Blues of Summer

By Mustapha Mond

Published on Apr 24, 2002

Gay

Blues of Summer -- Once a Parody Mustapha Mond

Note: I honestly thought I was done with this one, folks. I thought, that story is my past -- it will die unfinished. And I don't lie when I say that BOS seemed at times a chore, at others a burden. If you've never written a story in first-person present tense, I suggest you refrain from it, and maintain your sanity.

Having said that, as college takes on more and more of the same, and I just drift along, unconnected to people at any great length, I find myself yearning for the simple tale of Derrick and love.

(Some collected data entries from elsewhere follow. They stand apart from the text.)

-- ==== Sys2Proof/Machine/TakeRing.lean ====
section
/-! DEFINITION. The take rings (R218, R219), the switching line (R228), and the answers to subscription requests (R198, R202). -/

namespace Sys2Proof.Machine

/-- Take ring registers (Table 7-3). -/
def rRingTail (n : Nat) : Nat := 0x010000 + 0x40 * n
/-- TAKE_RING_HEAD_n. -/
def rRingHead (n : Nat) : Nat := 0x010004 + 0x40 * n
/-- TAKE_RING_CTRL_n. -/
def rRingCtrl (n : Nat) : Nat := 0x010008 + 0x40 * n
/-- TAKE_RING_STATUS_n. -/
def rRingStat (n : Nat) : Nat := 0x01000C + 0x40 * n

/-- Records from HEAD up to TAIL of ring n, at most the 4,096 entries it has. -/
def State.ringCount (s : State) (n : Nat) : Nat :=
  min 4096 ((s.reg (rRingTail n) + 8192 - s.reg (rRingHead n)) % 8192)

/-- The record at place i after HEAD of ring n. -/
def State.ringRec (s : State) (n i : Nat) : TakeRec :=
  decodeTake true (s.bytesAt (0x300000 + 0x20000 * n + 32 * ((s.reg (rRingHead n) + i) % 4096)) 32)

/-- The place after HEAD of the next LAST record of ring n. -/
def State.ringLast (s : State) (n : Nat) : Option Nat := (List.range (s.ringCount n)).find? (fun i => (s.ringRec n i).last)

/-- HEAD of ring n advances. -/
def State.ringSkip (s : State) (n k : Nat) : State := s.setReg (rRingHead n) ((s.reg (rRingHead n) + k) % 8192)

/-- Ring n discards records up to and including the next LAST (R218). -/
def State.setDrop (s : State) (n : Nat) (v : Bool) : State :=
  { s with ess := { s.ess with takes := { s.ess.takes with drop := tset allFalse s.ess.takes.drop n v } } }

/-- Whether ring n has a batch to serve: a complete one, or one past 128 records. -/
def State.ringReady (s : State) (n : Nat) : Bool :=
  bitOf (s.reg (rRingCtrl n)) 31 && ((s.ringLast n).isSome || decide (128 < s.ringCount n))

/-- The ring served next: the first in turn that is ready (R219). -/
def State.ringTurn (s : State) : Option Nat :=
  ((List.range 4).map (fun i => (s.ess.takes.turn + 1 + i) % 4)).find? (fun n => s.ringReady n)

/-- Records of a discarded batch pass up to its LAST. -/
def State.ringFlush (s : State) (n : Nat) : State :=
  if !tget allFalse s.ess.takes.drop n then s
  else
    match s.ringLast n with
    | some i => (s.ringSkip n (i + 1)).setDrop n false
    | none => s.ringSkip n (s.ringCount n)

/-- Records of ring n from HEAD to the LAST of its next batch, 129 at most. -/
def State.ringBatch (s : State) (n : Nat) : List TakeRec :=
  let k := match s.ringLast n with | some i => i + 1 | none => s.ringCount n
  (List.range (min 129 k)).map (fun i => s.ringRec n i)

/-- Whether the pending store has no room for ring n's next batch (R219). -/
def State.ringStalled (s : State) (n : Nat) : Bool :=
  decide (8192 ≤ s.pendingRecs) || (s.ringReady n && decide (8192 < s.pendingRecs + (s.ringBatch n).length))

/-- The next batch of ring n is decoded. -/
def State.ringServe (s : State) (n : Nat) : State :=
  let l := s.ringBatch n
  let s1 := match s.ringLast n with
    | some i => s.ringSkip n (i + 1)
    | none => (s.ringSkip n (s.ringCount n)).setDrop n true
  let s2 := { s1 with ess := { s1.ess with takes := { s1.ess.takes with turn := n } } }
  (s2.arriveBatch n l).2

/-- TAKE_RING_TAIL (R218): the word written to TAKE_RING_TAIL_n. -/
def execTakeRingTail (n : Fin 4) (w : Word) (s : State) : Res :=
  .next (if s.winOpen (rRingTail n) then s.setReg (rRingTail n) (fld w.toNat 12 0) else s)

/-- BATCH_DECODE (R218, R219). -/
def execBatchDecode (n : Fin 4) (at_ : Nat) (s0 : State) : Res :=
  let s := (s0.toTick at_).ringFlush n.val
  if s.ringTurn = some n.val ∧ !s.ringStalled n.val then .next (s.ringServe n.val) else .next s

/-- Outputs before o with records due at the same instant that have not switched yet: the entries of one switching instant are ordered by
output (R237), so they switch first. -/
def State.lowerDue (s : State) (o k : Nat) : List (Nat × Nat) :=
  let t := s.outTime o (s.outVideo o) k (s.switchLine o k)
  (List.range o).flatMap (fun i =>
    ((List.range 3).map (fun d => s.outGrid i + 1 - d)).filterMap (fun j =>
      if s.outRuns i && !s.outStopped i j && j != (s.out_ i).lastGrid && s.outTime i (s.outVideo i) j (s.switchLine i j) == t &&
        !(s.dueRecs i j).isEmpty then some (i, j) else none))

/-- SWITCHING_LINE (R228): what the output no longer uses is released at the same line (R202). -/
def execSwitchingLine (o : Fin 128) (k at_ : Nat) (s0 : State) : Res :=
  let s := s0.toTick at_
  let i := o.val
  if !s.outRuns i || s.outStopped i k || !s.timeFor (s.outTime i (s.outVideo i) k (s.switchLine i k)) || (k != 0 && k == (s.out_ i).lastGrid) then .next s
  else .next (((s.lowerDue i k).foldl (fun (x : State) p => x.switchOutput p.1 p.2) s).switchOutput i k).syncSubs

/-- A request is refused: a link that a quad-link stream does not have is no refusal; any other refusal fails the take, commit or write
that needed the stream (R202, R217). -/
def State.subRefused (s : State) (i r reason : Nat) (a : SubAsk) : State :=
  let optional := reason == 1 && (sidClass a.sid == 0 || sidClass a.sid == 2) && sidSub a.sid != 0
  let s1 := (s.nakAsk i r).takesNak i r reason a.sid
  (if optional then s1.waitsAnswered i r else s1.refuseWaits i r 0x4011).syncSubs

/-- SUB_ACK (R198): what waited for the stream goes on. A subscription beyond those this device may hold is released at once, and what waited
for it is refused. -/
def execSubAck (j : Fin 12) (reqId channel : Half) (charge : Word) (first : Nat) (s : State) : Res :=
  let i := j.val
  let r := reqId.toNat
  match (s.link i).asks.find? (fun a => a.reqId == r), s.mayHold i channel.toNat with
  | some a, false => .next ((s.subRefused i r 3 a).ackAsk i r channel.toNat charge.toNat first)
  | _, _ =>
    let s1 := (s.takesAck i r).ackAsk i r channel.toNat charge.toNat first
    .next (s1.waitsAnswered i r).syncSubs

/-- SUB_NAK (R198, R202, R217). -/
def execSubNak (j : Fin 12) (reqId : Half) (reason : Byte) (s : State) : Res :=
  let i := j.val
  let r := reqId.toNat
  match (s.link i).asks.find? (fun a => a.reqId == r) with
  | none => .next s
  | some a => .next (s.subRefused i r reason.toNat a)

end Sys2Proof.Machine
end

Despite the mediocre prose I barely manage to churn out and my obvious lack of any serious logic and rhetoric training, I can't help but feel some element of purity to BOS. Maybe you had to be there, I dunno. But there's something there... something with an old flavor, something I haven't tasted in a long time. This is nostalgia I'm talking about. I'm 20 and already walk in nostalgia. Could this be a product of growing up to fast? This is not the place for social deconstruction -- I want simply to say, Derrick reminds me of an old friend I never quite had, or perhaps my love from a dream; he is both me and my idealized self; I read him with both joy and sadness. He gives me hope for a better life (even if he hasn't reached it himself), and he gives me sorrow that mine is not more. Even though he is so personal to me, I see in him the power of all true fiction in my simultaneous reactions...I hope some of you out there may glimpse what I see, here or elsewhere, in these little stories we write to lost youth and held hopes, all smiles and tears.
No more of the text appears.